次に、申立人ヘレンの本国法であるフィリピン法によると、前記のとおり、養子縁組については実親の同意書が必要であり、また、養子縁組決定前における6か月間の監督付き試験監護を経たうえで裁判所による養子縁組決定を要するものとされているほか、養子が未成年者であること及び養親が養子より16歳以上年長であること(フィリピン家族法183条)、配偶者のある者が縁組するには、その配偶者とともに縁組をすること(同法185条)が要件とされているので、これらの点につき検討する。
上記のうち、養子縁組につき事件本人の実父が同意書を提出していることは前記認定のとおりである。また、養子縁組決定前における6か月間の監督付き試験監護を経たうえで裁判所による養子縁組決定を要するものとされている点についても、前記のとおり日本の家庭裁判所の許可の審判をもってフィリピン法の裁判所の決定に代わることができるものと解すべきであり、また、6か月間の監督付き試験監護に日本の家庭裁判所において職権でその免除をすることが相当であると解すべきものである。

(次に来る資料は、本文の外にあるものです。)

/-- The CMP_ block, in ascending offset. -/
def regsCmp : List RegDesc := [
  ⟨0x0500300, 0x0000000000000000, [⟨63, 48, .ro, false⟩, ⟨47, 32, .ro, false⟩, ⟨31, 16, .ro, false⟩, ⟨6, 6, .w1c, false⟩, ⟨5, 5, .w1c, false⟩, ⟨4, 4, .w1c, false⟩, ⟨3, 3, .w1c, false⟩, ⟨2, 2, .w1c, false⟩, ⟨1, 1, .w1c, false⟩, ⟨0, 0, .w1c, false⟩]⟩,
  ⟨0x0500308, 0x0000000000000000, [⟨63, 32, .ro, false⟩, ⟨31, 22, .ro, false⟩, ⟨21, 21, .w1c, false⟩, ⟨20, 19, .ro, false⟩, ⟨15, 8, .ro, false⟩, ⟨7, 0, .ro, false⟩]⟩,
  ⟨0x0500400, 0x0000000000000000, [⟨14, 7, .rw, false⟩, ⟨6, 0, .rw, false⟩]⟩,
  ⟨0x0500408, 0x0000000000000000, [⟨63, 61, .ro, false⟩, ⟨60, 56, .ro, false⟩, ⟨52, 48, .ro, false⟩, ⟨47, 0, .ro, false⟩]⟩,
  ⟨0x0500410, 0x0000000000000000, [⟨32, 32, .ro, false⟩, ⟨31, 0, .ro, false⟩]⟩,
  ⟨0x0500418, 0x0000000000000000, [⟨63, 48, .rc, false⟩, ⟨47, 32, .rc, false⟩, ⟨31, 0, .rc, false⟩]⟩,
  ⟨0x0500500, 0x0000000000000000, [⟨9, 0, .rw, false⟩]⟩,
  ⟨0x0500508, 0x0000000000000000, [⟨63, 63, .ro, false⟩, ⟨62, 62, .ro, false⟩, ⟨61, 57, .ro, false⟩, ⟨56, 56, .ro, false⟩, ⟨55, 55, .ro, false⟩, ⟨54, 54, .ro, false⟩, ⟨53, 53, .ro, false⟩, ⟨52, 52, .ro, false⟩, ⟨51, 51, .ro, false⟩]⟩,
  ⟨0x0500510, 0x0000000000000000, [⟨63, 32, .rc, false⟩, ⟨31, 16, .rc, false⟩, ⟨15, 0, .rc, false⟩]⟩,
  ⟨0x0500518, 0x0000000000000000, [⟨63, 0, .ro, false⟩]⟩,
  ⟨0x0500520, 0x0000000000000000, [⟨63, 0, .ro, false⟩]⟩]

/-- The DSU_ block, in ascending offset. -/
def regsDsu : List RegDesc := [
  ⟨0x0600000, 0x0000000000002814, [⟨15, 8, .rw, false⟩, ⟨7, 0, .rw, false⟩]⟩,
  ⟨0x0600008, 0x0000000000000000, [⟨4, 0, .rw, false⟩]⟩,
  ⟨0x0600010, 0x0000000000000000, [⟨63, 57, .ro, false⟩, ⟨56, 53, .ro, false⟩, ⟨52, 46, .ro, false⟩, ⟨45, 43, .ro, false⟩, ⟨42, 36, .ro, false⟩]⟩,
  ⟨0x0600018, 0x0000000000000000, [⟨63, 48, .rc, false⟩, ⟨47, 32, .rc, false⟩, ⟨31, 24, .rc, false⟩, ⟨23, 16, .rc, false⟩, ⟨15, 8, .rc, false⟩, ⟨7, 4, .rc, false⟩, ⟨3, 0, .rc, false⟩]⟩]

/-- The PUU_ block, in ascending offset. -/
def regsPuu : List RegDesc := [
  ⟨0x0700000, 0x7FF0000000000000, [⟨63, 0, .rw, false⟩]⟩,
  ⟨0x0700008, 0x0000000000000000, [⟨3, 0, .rw, false⟩]⟩,
  ⟨0x0700010, 0x0000000000000000, [⟨36, 16, .rws, false⟩]⟩,
  ⟨0x0700018, 0x0000000000000000, [⟨12, 0, .rws, false⟩]⟩,
  ⟨0x0700020, 0x0000000000000000, [⟨0, 0, .wo, false⟩]⟩,
  ⟨0x0700028, 0x0000000000000000, [⟨63, 63, .ro, false⟩, ⟨62, 60, .ro, false⟩, ⟨59, 57, .ro, false⟩, ⟨56, 56, .ro, false⟩, ⟨55, 54, .ro, false⟩, ⟨53, 42, .ro, false⟩]⟩,
  ⟨0x0700030, 0x0000000000000000, [⟨63, 48, .rc, false⟩, ⟨47, 40, .rc, false⟩, ⟨39, 32, .rc, false⟩, ⟨31, 24, .rc, false⟩, ⟨23, 16, .rc, false⟩, ⟨15, 8, .rc, false⟩, ⟨7, 4, .rc, false⟩, ⟨3, 0, .rc, false⟩]⟩]

/-- The MEM_ block, in ascending offset. -/
def regsMem : List RegDesc := [
  ⟨0x0800000, 0x00000000005F5500, [⟨23, 16, .rws, false⟩, ⟨15, 8, .rws, false⟩]⟩,
  ⟨0x0800008, 0x0000000000000000, [⟨1, 1, .ro, false⟩, ⟨0, 0, .wo, false⟩]⟩,
  ⟨0x0800010, 0x0000000000000010, [⟨7, 0, .rw, false⟩]⟩,
  ⟨0x0800018, 0x0000000000000000, [⟨3, 0, .rw, false⟩]⟩,
  ⟨0x0800020, 0x0000000000000000, [⟨63, 62, .ro, false⟩, ⟨61, 60, .ro, false⟩, ⟨59, 59, .ro, true⟩, ⟨58, 49, .ro, false⟩, ⟨48, 41, .ro, false⟩, ⟨40, 29, .ro, false⟩, ⟨28, 28, .ro, false⟩, ⟨27, 27, .ro, false⟩]⟩,
  ⟨0x0800028, 0x0000000000000000, [⟨63, 0, .rc, false⟩]⟩,
  ⟨0x0800030, 0x0000000000000000, [⟨63, 0, .rc, false⟩]⟩,
  ⟨0x0800038, 0x0000000000000000, [⟨63, 48, .rc, false⟩, ⟨47, 32, .rc, false⟩, ⟨31, 16, .rc, false⟩, ⟨15, 8, .rc, false⟩, ⟨7, 0, .rc, false⟩]⟩,
  ⟨0x0800040, 0x0000000000000000, [⟨63, 63, .w1c, false⟩, ⟨62, 59, .ro, false⟩, ⟨58, 54, .ro, false⟩, ⟨53, 48, .ro, false⟩, ⟨47, 30, .ro, false⟩]⟩]

/-- The TIER_ block, in ascending offset. -/
def regsTier : List RegDesc := [
  ⟨0x0900000, 0x0000000000000000, [⟨3, 0, .rw, false⟩]⟩,
  ⟨0x0900008, 0x0000000000000000, [⟨63, 63, .ro, false⟩, ⟨62, 62, .ro, false⟩, ⟨61, 60, .ro, false⟩, ⟨55, 40, .ro, false⟩, ⟨39, 35, .ro, false⟩, ⟨34, 22, .ro, false⟩, ⟨21, 18, .ro, false⟩]⟩,
  ⟨0x0900010, 0x0000000000000000, [⟨63, 0, .rc, false⟩]⟩,
  ⟨0x0900018, 0x0000000000000000, [⟨63, 0, .rc, false⟩]⟩,
  ⟨0x0900020, 0x0000000000000000, [⟨63, 56, .ro, false⟩, ⟨55, 40, .rc, false⟩, ⟨39, 24, .rc, false⟩]⟩,
  ⟨0x0900028, 0x0000000000000000, [⟨22, 0, .ro, false⟩]⟩]

/-- The PX_ block, in ascending offset. -/
def regsPx : List RegDesc := [
  ⟨0x0A00000, 0x0000000000000000, [⟨5, 0, .rw, false⟩]⟩,
  ⟨0x0A00008, 0x0000000000000000, [⟨63, 61, .ro, false⟩, ⟨52, 48, .ro, false⟩, ⟨47, 0, .ro, false⟩]⟩,
  ⟨0x0A00010, 0x0000000000000000, [⟨63, 32, .rc, false⟩, ⟨31, 0, .rc, false⟩]⟩]

/-- The FAB_ block, in ascending offset. -/
def regsFab : List RegDesc := [
  ⟨0x0B00000, 0x000000000000FFFF, [⟨15, 0, .ro, true⟩]⟩,
  ⟨0x0B00008, 0x0000000000000000, [⟨26, 0, .rw, false⟩]⟩,
  ⟨0x0B00010, 0x0000000000000000, [⟨63, 63, .ro, false⟩, ⟨62, 62, .ro, false⟩, ⟨17, 16, .ro, false⟩, ⟨15, 0, .ro, false⟩]⟩,
  ⟨0x0B00018, 0x0000000000000000, [⟨1, 1, .ro, false⟩, ⟨0, 0, .wo, false⟩]⟩,
  ⟨0x0B00020, 0x0000000000000000, [⟨63, 48, .rc, false⟩, ⟨47, 32, .rc, false⟩, ⟨31, 16, .rc, false⟩, ⟨15, 8, .rc, false⟩, ⟨7, 0, .rc, false⟩]⟩,
  ⟨0x0B00028, 0x0000000000000000, [⟨63, 63, .w1c, false⟩, ⟨62, 59, .ro, false⟩, ⟨58, 57, .ro, false⟩, ⟨56, 41, .ro, false⟩, ⟨40, 14, .ro, false⟩]⟩]

/-- The LNK_ block, in ascending offset. -/
def regsLnk : List RegDesc := [
  ⟨0x0C00000, 0x0000000000000000, [⟨13, 6, .rws, true⟩, ⟨5, 2, .rws, true⟩, ⟨1, 0, .ro, true⟩]⟩,
  ⟨0x0C00008, 0x0000000000000000, [⟨63, 48, .ro, true⟩, ⟨0, 0, .wo, false⟩]⟩,
  ⟨0x0C00010, 0x0000000000000000, [⟨5, 0, .rw, true⟩]⟩,
  ⟨0x0C00018, 0x0000000000000000, [⟨63, 62, .ro, true⟩, ⟨19, 18, .rws, false⟩, ⟨17, 17, .rws, true⟩, ⟨15, 0, .rws, true⟩]⟩,
  ⟨0x0C00020, 0x0000000000000000, [⟨31, 0, .rws, true⟩]⟩,
  ⟨0x0C00028, 0x0000000000000000, [⟨63, 0, .ro, true⟩]⟩,
  ⟨0x0C00030, 0x0000000000000000, [⟨9, 8, .rw, true⟩, ⟨7, 0, .rw, true⟩]⟩,
  ⟨0x0C00038, 0x0000000000000000, [⟨63, 63, .rw, true⟩, ⟨31, 0, .rw, true⟩]⟩,
  ⟨0x0C00040, 0x0000000000000000, [⟨4, 0, .rw, true⟩]⟩,
  ⟨0x0C00048, 0x0000000000000001, [⟨3, 3, .wo, false⟩, ⟨2, 1, .rw, true⟩, ⟨0, 0, .rw, true⟩]⟩,
  ⟨0x0C00050, 0x0000000000000000, [⟨63, 61, .ro, true⟩, ⟨60, 60, .ro, true⟩, ⟨59, 44, .ro, true⟩, ⟨43, 39, .ro, true⟩, ⟨38, 31, .ro, true⟩, ⟨30, 23, .ro, false⟩, ⟨22, 15, .ro, false⟩]⟩,
  ⟨0x0C00058, 0x0000000000000000, [⟨63, 48, .rc, true⟩, ⟨47, 32, .rc, true⟩, ⟨31, 16, .rc, true⟩, ⟨15, 8, .rc, true⟩, ⟨7, 4, .rc, true⟩, ⟨3, 0, .rc, true⟩]⟩,
  ⟨0x0C00060, 0x0000000000000000, [⟨63, 56, .ro, false⟩, ⟨55, 48, .ro, false⟩, ⟨47, 40, .ro, false⟩, ⟨39, 32, .ro, false⟩]⟩,
  ⟨0x0C00068, 0x1111111100010040, [⟨63, 32, .rw, true⟩, ⟨16, 16, .rw, true⟩, ⟨15, 0, .rw, true⟩]⟩]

さらに、前記認定の事実によれば、事件本人が未成年者であること及び申立人ヘレンが事件本人より21歳年長であり、フィリピン家族法183条の要求する各要件を充たしていることが認められる。
ところで、フィリピン法においては前記のとおり配偶者のある者が縁組するには、その配偶者とともに縁組をすることが要件とされているところ、フィリピン法と日本法では養子縁組の形式的成立要件を異にするから申立人ら夫婦が双方同時に養子縁組をするための方式を充たすことが困難であり、結局夫婦が共同で養子縁組をすることは認められないのではないかとの疑問があるが、法例22条但書によれば、養親となるべき夫婦が同一場所に居住している場合には、養子縁組をする場所における縁組の形式的成立要件を満たすことにより、縁組を成立させることができるものとされており、本件においては、申立人ヘレンと事件本人との養子縁組についても養子縁組をする場所である日本の方式すなわち戸籍管掌者である市町村長に対する届出によって養子縁組が形式的に成立するものと解することにより、夫婦共同養子縁組の要件を満たすものと解して妨げないというべきである。
また、他に申立人ヘレンと事件本人の養子縁組がフィリピン法上の要件に抵触する点は認められず、結局、申立人ヘレンが事件本人を養育、監護することは事件本人の福祉に適合するものであるから、申立人ヘレンと事件本人との養子縁組は家庭裁判所においてこれを許可するのが相当である。
よって、本件申立は理由があるのでこれを認容し、主文のとおり審判する。